INFORMATION SHOWN ▸
theorem instrBody_forgetHost_congr {s t : State} (hs : s.harmlessPort) (ht : t.harmlessPort) (hmax : s.params.calMax ≤ 15)
    (h : s.forgetHost = t.forgetHost) (i : Instr) : (instrBody i s).forgetHost = (instrBody i t).forgetHost := by
  cases i with
  | transact p n c d =>
    simp only [instrBody, transactBody]
    split
    · exact congrArg (finish .badArgs) h
    · rename_i ha
      exact runOperation_forgetHost_congr hs ht hmax (movesLeft_beginTransact (by simpa using ha) c d s)
        (congrArg (fun u => setBusy (latchTransact p n c d u)) h)
  | detect e =>
    exact runOperation_forgetHost_congr hs ht hmax (movesLeft_beginDetect hmax e)
      (congrArg (fun u => setBusy (latchDetect e u)) h)

/-- Settles O41: with the events and without them the engine makes the same moves, by induction on the turns of the operation;
an event that is no move touches only what the host may change. -/
theorem hostAccessesDoNotDisturbTheRunningOperation : Obligations.HostAccessesDoNotDisturbTheRunningOperation := by
  intro s i es hready hlegal hes
  have hr (port : List PortEvent) : ({ s with port := port } : State).ready := hready
  have hlanding : (accept { s with port := es }).harmlessPort := hes
  have hquiet : (accept { s with port := [] }).harmlessPort := nofun
  exact ⟨_, _, exec_of_ready (hr es) i, exec_of_ready (hr []) i,
    instrBody_forgetHost_congr hlanding hquiet (Params.legal_calMax hlegal).2 rfl i⟩

/-! ### An operation that nothing disturbs, move by move -/

/-- The engine makes a move while an operation runs. -/
def BusyMove (s t : State) : Prop := s.status.busy = true ∧ engineStep s = some t

/-- The engine gets from one state to another by moves of a running operation. -/
abbrev Moves : State → State → Prop := Relation.ReflTransGen BusyMove

theorem runTurns_of_moves {k : Nat} {s t : State} (hu : s.undisturbed) (hmax : s.params.calMax ≤ 15)
    (hk : movesLeft s ≤ k) (h : Moves s t) (ht : t.status.busy = false) : runTurns k s = t := by
  induction h using Relation.ReflTransGen.head_induction_on generalizing k with
  | refl => exact runTurns_of_turn_none (turn_of_not_busy ht) k
  | @head s u hsu _ ih =>
    obtain ⟨hb, hm⟩ := hsu
    have hframe := engineStep_moveFrame hm
    have hlt := engineStep_movesLeft hmax hm
    obtain ⟨k, rfl⟩ : ∃ j, k = j + 1 := ⟨k - 1, by omega⟩
    have hturn : turn s = some u := (turn_of_undisturbed hb hu).trans hm
    rw [runTurns_succ hturn]
    exact ih (by rw [State.undisturbed, hframe.port]; exact hu) (by rwa [hframe.params]) (by omega)

/-- An operation that nothing disturbs ends where its moves end. -/
theorem runOperation_of_moves {s t : State} (hu : s.undisturbed) (hmax : s.params.calMax ≤ 15)
    (hm : movesLeft s ≤ operationTurns) (h : Moves s t) (ht : t.status.busy = false) : runOperation s = t :=
  runTurns_of_moves hu hmax (by omega) h ht

/-! ### The engine's moves beside a procedure

The procedures of R93 and R113 touch neither `BUSY` nor the engine's internal registers: a state of a procedure is seen as
one of the running engine by giving it both. -/

/-- The state of a running operation, with these internal registers. -/
def running (e : Engine) (s : State) : State := { s with engine := e, status := { s.status with busy := true } }

@[simp] theorem running_params (e : Engine) (s : State) : (running e s).params = s.params := rfl
@[simp] theorem running_engine (e : Engine) (s : State) : (running e s).engine = e := rfl

theorem xfer_running {tx rx : Byte} {s t : State} (h : xfer tx s = some (rx, t)) (e : Engine) :
    xfer tx (running e s) = some (rx, running e t) := by
  obtain ⟨hc, hrx, rfl⟩ := xfer_eq_some h
  have hc' : (running e s).shift.completes ≠ some 0 := hc
  rw [xfer, if_neg hc', hrx]
  rfl

/-- The two exchanges of a pair (R13). -/
theorem xferPair_eq_some {f r : Frame} {s u : State} (h : xferPair f s = some (r, u)) :
    ∃ t, xfer f.1 s = some (r.1, t) ∧ xfer f.2 t = some (r.2, u) := by
  unfold xferPair at h
  split at h
  · cases h
  · rename_i ec t ht
    split at h
    · cases h
    · rename_i ed v hv
      obtain ⟨rfl, rfl⟩ := Prod.mk.inj (Option.some.inj h)
      exact ⟨t, ht, hv⟩

theorem xferPair_moveFrame {f r : Frame} {s u : State} (h : xferPair f s = some (r, u)) : MoveFrame s u := by
  obtain ⟨t, h1, h2⟩ := xferPair_eq_some h
  exact (xfer_moveFrame h1).trans (xfer_moveFrame h2)

/-- A row that exchanges pairs makes a pair exchange of a procedure in two moves (R94). -/
theorem moves_of_xferPair {f r : Frame} {opening : State → State} {closing : Frame → State → State} {e e' : Engine}
    {s u : State} (hopen : opening (running e s) = running e' s) (hhalf : e.half = .cmd)
    (hfirst : engineStep (running e s) = pairMove f opening closing (running e s))
    (hsecond : ∀ t, t.params = s.params →
      engineStep (running { e' with half := .data, rxHold := r.1 } t) =
        pairMove f opening closing (running { e' with half := .data, rxHold := r.1 } t))
    (h : xferPair f s = some (r, u)) :
    Moves (running e s) (closing r (running { e' with half := .cmd, rxHold := r.1 } u)) := by
  obtain ⟨t, h1, h2⟩ := xferPair_eq_some h
  have hm1 : engineStep (running e s) = some (running { e' with half := .data, rxHold := r.1 } t) := by
    rw [hfirst]
    simp only [pairMove, running_engine, hhalf, hopen, xfer_running h1]
    rfl
  have hm2 : engineStep (running { e' with half := .data, rxHold := r.1 } t) =
      some (closing r (running { e' with half := .cmd, rxHold := r.1 } u)) := by
    rw [hsecond t (xfer_moveFrame h1).params]
    simp only [pairMove, running_engine, xfer_running h2]
    rfl
  exact .head ⟨rfl, hm1⟩ (.single ⟨rfl, hm2⟩)

/-! ### The engine's moves beside the procedure of DETECT -/

/-- R108: the row `D_SENT` sends the sentinel. -/
theorem moves_of_sentinel {e : Engine} {r : Frame} {s u : State} (hf : e.fsm = .dSent) (hh : e.half = .cmd)
    (h : xferPair (sentinelFrame s.params) s = some (r, u)) :
    Moves (running e s) (running { e with fsm := .dScan, half := .cmd, rxHold := r.1 } u) :=
  moves_of_xferPair (closing := closeSentinel) (opening := id) rfl hh (by simp [engineStep, hf])
    (fun t ht => by simp [engineStep, hf, ht]) h

/-- R109, R110: a pair of the row `D_SCAN`, counted and captured; the row is left if the sentinel came back. -/
theorem moves_of_scanPair {e : Engine} {r : Frame} {s u : State} (hf : e.fsm = .dScan) (hh : e.half = .cmd)
    (hk : e.cnt.toNat < s.params.calMax) (h : xferPair (nopFrame s.params) s = some (r, u)) :
    Moves (running e s)
      (running { e with
        fsm := if r = sentinelFrame s.params then .dEnd true else e.fsm
        half := .cmd, cnt := e.cnt + 1#4, rxHold := r.1 } (capture r u)) := by
  have hpair := moves_of_xferPair (e := e) (e' := { e with cnt := e.cnt + 1#4 }) (opening := openScan) (closing := closeScan)
    rfl hh (by simp [engineStep, scanExhausted, hf, Nat.not_le.2 hk])
    (fun t ht => by simp [engineStep, scanExhausted, hf, ht]) h
  have hclose : closeScan r (running { e with half := .cmd, cnt := e.cnt + 1#4, rxHold := r.1 } u) =
      running { e with
        fsm := if r = sentinelFrame s.params then .dEnd true else e.fsm
        half := .cmd, cnt := e.cnt + 1#4, rxHold := r.1 } (capture r u) := by
    rw [closeScan, running_params, (xferPair_moveFrame h).params]
    split <;> rfl
  rwa [hclose] at hpair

PROBLEM DETAILS ▸
Everything from the line containing "e.fsm = .dScan) (hh : e.half = .cmd)" to the last line of the material above must be copied exactly, and only that.

RESPONSE TO THE TASK ▸
theorem moves_of_scanPair {e : Engine} {r : Frame} {s u : State} (hf : e.fsm = .dScan) (hh : e.half = .cmd)
    (hk : e.cnt.toNat < s.params.calMax) (h : xferPair (nopFrame s.params) s = some (r, u)) :
    Moves (running e s)
      (running { e with
        fsm := if r = sentinelFrame s.params then .dEnd true else e.fsm
        half := .cmd, cnt := e.cnt + 1#4, rxHold := r.1 } (capture r u)) := by
  have hpair := moves_of_xferPair (e := e) (e' := { e with cnt := e.cnt + 1#4 }) (opening := openScan) (closing := closeScan)
    rfl hh (by simp [engineStep, scanExhausted, hf, Nat.not_le.2 hk])
    (fun t ht => by simp [engineStep, scanExhausted, hf, ht]) h
  have hclose : closeScan r (running { e with half := .cmd, cnt := e.cnt + 1#4, rxHold := r.1 } u) =
      running { e with
        fsm := if r = sentinelFrame s.params then .dEnd true else e.fsm
        half := .cmd, cnt := e.cnt + 1#4, rxHold := r.1 } (capture r u) := by
    rw [closeScan, running_params, (xferPair_moveFrame h).params]
    split <;> rfl
  rwa [hclose] at hpair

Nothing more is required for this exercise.